During the summer of 2013, I was granted the privilege to work in the office of Dr. Meena Cherian, the Director of the Emergency and Essential Surgical Care (EESC) Program at the World Health Organization. Through discussing the Program with Dr. Cherian and analyzing the current EESC data, I became enlightened on how surgical care plays a crucial role at the primary care level. Furthermore, I had the unique opportunity to assess data on surgical capacity of faith-based health facilities in India, where I learned more about the current strengths and weaknesses of those facilities while also gaining a better understanding of the already-established state-based health partnership schemes in other countries, such as Mali and Cameroon. After completing a report on the data, I was given the honor to be invited to present at the Fifth Meeting of the World Health Organization (WHO) Global Initiative for Emergency and Essential Surgical Care (GIEESC).
This year’s GIEESC Meeting was held from
October 14th to October 15th in Port of Spain, Trinidad and Tobago. The conference was open to professionals, public health experts, health officers, organization representatives, and all other partners interested in and passionate about collaborating in addressing surgical care deficiencies in low- and middle-income countries (LMICs) as a global agenda. While the first GIEESC Meeting was convened in 2005 in Geneva, Switzerland, the 2011 WHO GIEESC meeting in San Diego, USA, was the first meeting to be open to students as GIEESC member observers. The 2013 meeting was arranged into nine sessions that included both presentation and working group discussion sessions.

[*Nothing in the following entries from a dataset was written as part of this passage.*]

theorem unchanged_writeRTK (s : State) (k : Fin 16) (v : Block) :
    Unchanged (fun r => r = .RTK k) s (s.writeRTK k v) where
  registers r kept := by
    cases r with
    | RTK r => exact s.writeRTK_other v fun same => kept (congrArg Reg.RTK same)
    | _ => rfl
  romWords _ := rfl
  rom := rfl
  inputs := rfl

theorem encodeWord_rtk : ∀ k : Fin 16, encodeWord (.rtk k) = BitVec.ofNat 8 (0x10 + k.val) := by decide

/-- Settles O21: `RTK k` writes one entry of the schedule store, and equal halves leave the round constant in it. -/
theorem rtkAssemblesOneTweakey : Obligations.RtkAssemblesOneTweakey := by
  refine ⟨fun k s => ⟨_, exec_rtk s k, s.writeRTK_same k _, State.nextStep_step _,
    (unchanged_writeRTK s k _).trans (unchanged_nextStep _), fun equal => ?equalHalves⟩, encodeWord_rtk, romOp_eq_rtk_iff⟩
  case equalHalves =>
    rw [State.nextStep_RTK, State.writeRTK_same, equal, rtkAssemble_self]

/-- Settles O22: `h_perm` on each half is the scatter by `PERM`, and keeps a half of equal bytes. -/
theorem tkhPermutesBothHalves : Obligations.TkhPermutesBothHalves :=
  ⟨fun s => ⟨_, exec_tkh s, fun i => ⟨getElem_hPerm_perm s.TK1 i, getElem_hPerm_perm s.TK2 i⟩, State.nextStep_step _,
    (unchanged_setTK1 s _).trans ((unchanged_setTK2 _ _).trans (unchanged_nextStep _)),
    hPerm_eq_self_of_bytes_eq, hPerm_eq_self_of_bytes_eq⟩, rfl, romOp_eq_tkh_iff⟩

/-- Settles O23: `g_block` is `g_lfsr` on each byte of `TK1`, and keeps `ZERO`. -/
theorem tkgStepsFirstHalf : Obligations.TkgStepsFirstHalf :=
  ⟨fun s => ⟨_, exec_tkg s, getElem_gBlock s.TK1, State.nextStep_step _,
    (unchanged_setTK1 s _).trans (unchanged_nextStep _),
    fun zero => (congrArg gBlock zero).trans gBlock_zero⟩, rfl, romOp_eq_tkg_iff⟩

end Sys2Proof.Machine
end

section
/-! SUPPORT. Branch key derivation, byte by byte and as a key addition (spec/42_branch_key.md R120, R124). -/

namespace Sys2Proof

/-- What two Blocks add to the same Block is all they differ by. -/
theorem Block.xor_xor_xor_cancel_left (X Y Z : Block) : Block.xor (Block.xor X Y) (Block.xor X Z) = Block.xor Y Z := by
  rw [Block.xor_comm X Y, Block.xor_assoc, ← Block.xor_assoc X X Z, Block.xor_self, Block.xor_comm Block.zero,
    Block.xor_zero]

end Sys2Proof

namespace Sys2Proof.Machine

/-- R120, byte by byte. -/
theorem getElem_branchKey (K : Block) (c : Byte) (j : Nat) (h : j < 16) :
    (branchKey K c)[j] = if 8 ≤ j ∧ j ≤ 11 then K[j] ^^^ c else K[j] := by
  rw [branchKey, Vector.getElem_ofFn, Fin.getElem_fin]

theorem getElem_branchConstantBlock (c : Byte) (j : Nat) (h : j < 16) :
    (branchConstantBlock c)[j] = if 8 ≤ j ∧ j ≤ 11 then c else 0 := by
  rw [branchConstantBlock, Vector.getElem_ofFn]

/-- R120 in one XOR: the derivation adds a constant Block. -/
theorem branchKey_eq_xor (K : Block) (c : Byte) : branchKey K c = Block.xor K (branchConstantBlock c) := by
  refine Vector.ext fun j h => ?_
  rw [Block.getElem_xor, getElem_branchKey, getElem_branchConstantBlock]
  split
  case isTrue => rfl
  case isFalse => exact BitVec.xor_zero.symm

theorem xor_branchConstantBlock (c d : Byte) :
    Block.xor (branchConstantBlock c) (branchConstantBlock d) = branchConstantBlock (c ^^^ d) := by
  refine Vector.ext fun j h => ?_
  rw [Block.getElem_xor, getElem_branchConstantBlock, getElem_branchConstantBlock, getElem_branchConstantBlock]
  split
  case isTrue => rfl
  case isFalse => exact BitVec.xor_self

/-- R124: two keys derived from one round tweakey differ by their constants alone. -/
theorem xor_branchKey_branchKey (K : Block) (c d : Byte) :
    Block.xor (branchKey K c) (branchKey K d) = branchConstantBlock (c ^^^ d) := by
  rw [branchKey_eq_xor, branchKey_eq_xor, Block.xor_xor_xor_cancel_left, xor_branchConstantBlock]

/-- Adding a branch key is adding the round tweakey, and the constant in column 2. -/
theorem getElem_xor_branchKey (X K : Block) (c : Byte) (j : Nat) (h : j < 16) : (Block.xor X (branchKey K c))[j] =
    if 8 ≤ j ∧ j ≤ 11 then X[j] ^^^ K[j] ^^^ c else X[j] ^^^ K[j] := by
  rw [Block.getElem_xor, getElem_branchKey, apply_ite (X[j] ^^^ ·), BitVec.xor_assoc]

end Sys2Proof.Machine
end

section
/-! SUPPORT. Where the hardwired control ROM holds the ops of the evaluator, and their control words
(spec/30_encoding.md R67, R69). -/

namespace Sys2Proof.Machine

/-- R69: the evaluation waits at address 0 and nowhere else. -/
theorem romOp_eq_wait_iff (a : Nat) : romOp a = some .wait ↔ a = 0 := by
  have later : Instr.wait ∉ evalOps.tail := by decide
  rw [romOp_eq_evalOps]
  cases a with
  | zero => exact iff_of_true rfl rfl
  | succ n =>
    rw [← List.getElem?_tail]
    exact iff_of_false (fun found => later (List.mem_of_getElem? found)) n.succ_ne_zero

/-- R69: the fork. -/
theorem romOp_eq_fork_iff (a : Nat) : romOp a = some .fork ↔ a = 57 := by
  rw [romOp_eq_some_iff_of_notMem_schedule (by simp [schedOps]), evalOps_drop_schedule]
  simp

/-- R69: the whitening of the lanes. -/
theorem romOp_eq_bxork_iff (a : Nat) (k : Fin 16) : romOp a = some (.bxork k) ↔ a = 58 ∧ k = 7 := by
  rw [romOp_eq_some_iff_of_notMem_schedule (by simp [schedOps]), evalOps_drop_schedule]
  simp [and_comm]

/-- R69: the seven keyed rounds of the lanes. -/
theorem romOp_eq_baesr_iff (a : Nat) (k : Fin 16) :
    romOp a = some (.baesr k) ↔ 8 ≤ k.val ∧ k.val ≤ 14 ∧ a = 51 + k.val := by
  rw [romOp_eq_some_iff_of_notMem_schedule (by simp [schedOps]), evalOps_drop_schedule]
  simp only [List.zipIdx_cons, Nat.reduceAdd, List.zipIdx_nil, List.mem_cons, Prod.mk.injEq, reduceCtorEq, false_and,
    Instr.baesr.injEq, Fin.ext_iff, Fin.coe_ofNat_eq_mod, Nat.reduceMod, List.not_mem_nil, or_self, or_false, false_or]
  omega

As I elected to volunteer at the meeting as well, I was assigned to facilitate one of the working group sessions. I chose to facilitate discussions with the “Education and Training” Working Group, as one of my interests in public health is the medical education component. This group was composed of a range of charismatic members including physician assistants, obstetricians, trauma surgeons and even one medical school student. Since the group was able
to quickly and efficiently elect leaders and vote on goals for the next biennium, they were able to start on their first task–amending the WHO comprehensive manual titled “Surgical Care at the District Hospital.” I, with no advanced knowledge of best practices for surgery, observed discussions among and demonstrations by my Working Group Members.
Another one of the sessions that I found particularly interesting included the presentations of country progress in implementing the WHO Integrated Management for Emergency and Essential Surgical Care (EESC) e-learning toolkit. Countries from Trinidad and Tobago to Mongolia were represented, and the initial data reports in comparison to the country’s progress reports were both surprising and motivating in the sense that progress in building surgical capacity was being made in the countries presented.

Some of the Education and Training Working Group Members Collaborating to Update the WHO District Hospital Manual on Surgical Care
The doctors, nurses and administrators I met during the meeting were inspirational. By the end of my primary education, I knew I wanted to incorporate
my love for culture, (Chinese) language, and medicine, but I did not know how to do so. During my senior year of high school, I learned about the life and work of Paul Farmer and how he used his understanding of the culture and language in Haiti to deliver more effective and integrative community-oriented medical care. In college, however, I began thinking that these goals may be too lofty. However, interning at the World Health Organization and then meeting these amazing doctors, who
had once been in my place, and seeing the work they were able to accomplish allowed me to realize that my life goals are reasonable. I found motivation in a current Professor of Surgery at George Washington University who encouraged me with stories about projects in Nigeria and Ecuador with his organization Mission to Heal. I learned about balancing family and career goals in this lifestyle from the current PAHO/WHO Representative for Trinidad and Tobago who, through WHO’s mobility policy, was electively relocated to a range of countries, from Switzerland to Guyana. Moreover, while all these collaborators I met had accomplished perfectly laudable goals, the humbleness that I found in their characters showed the mark of honest, inspirational passion for their work.
The meeting, overall, was a very memorable and important experience for me. I learned new insights that changed both my perspective on my research findings and my future career. I am grateful for the opportunity, and I encourage as many students as possible to attend the summit in the next biennium.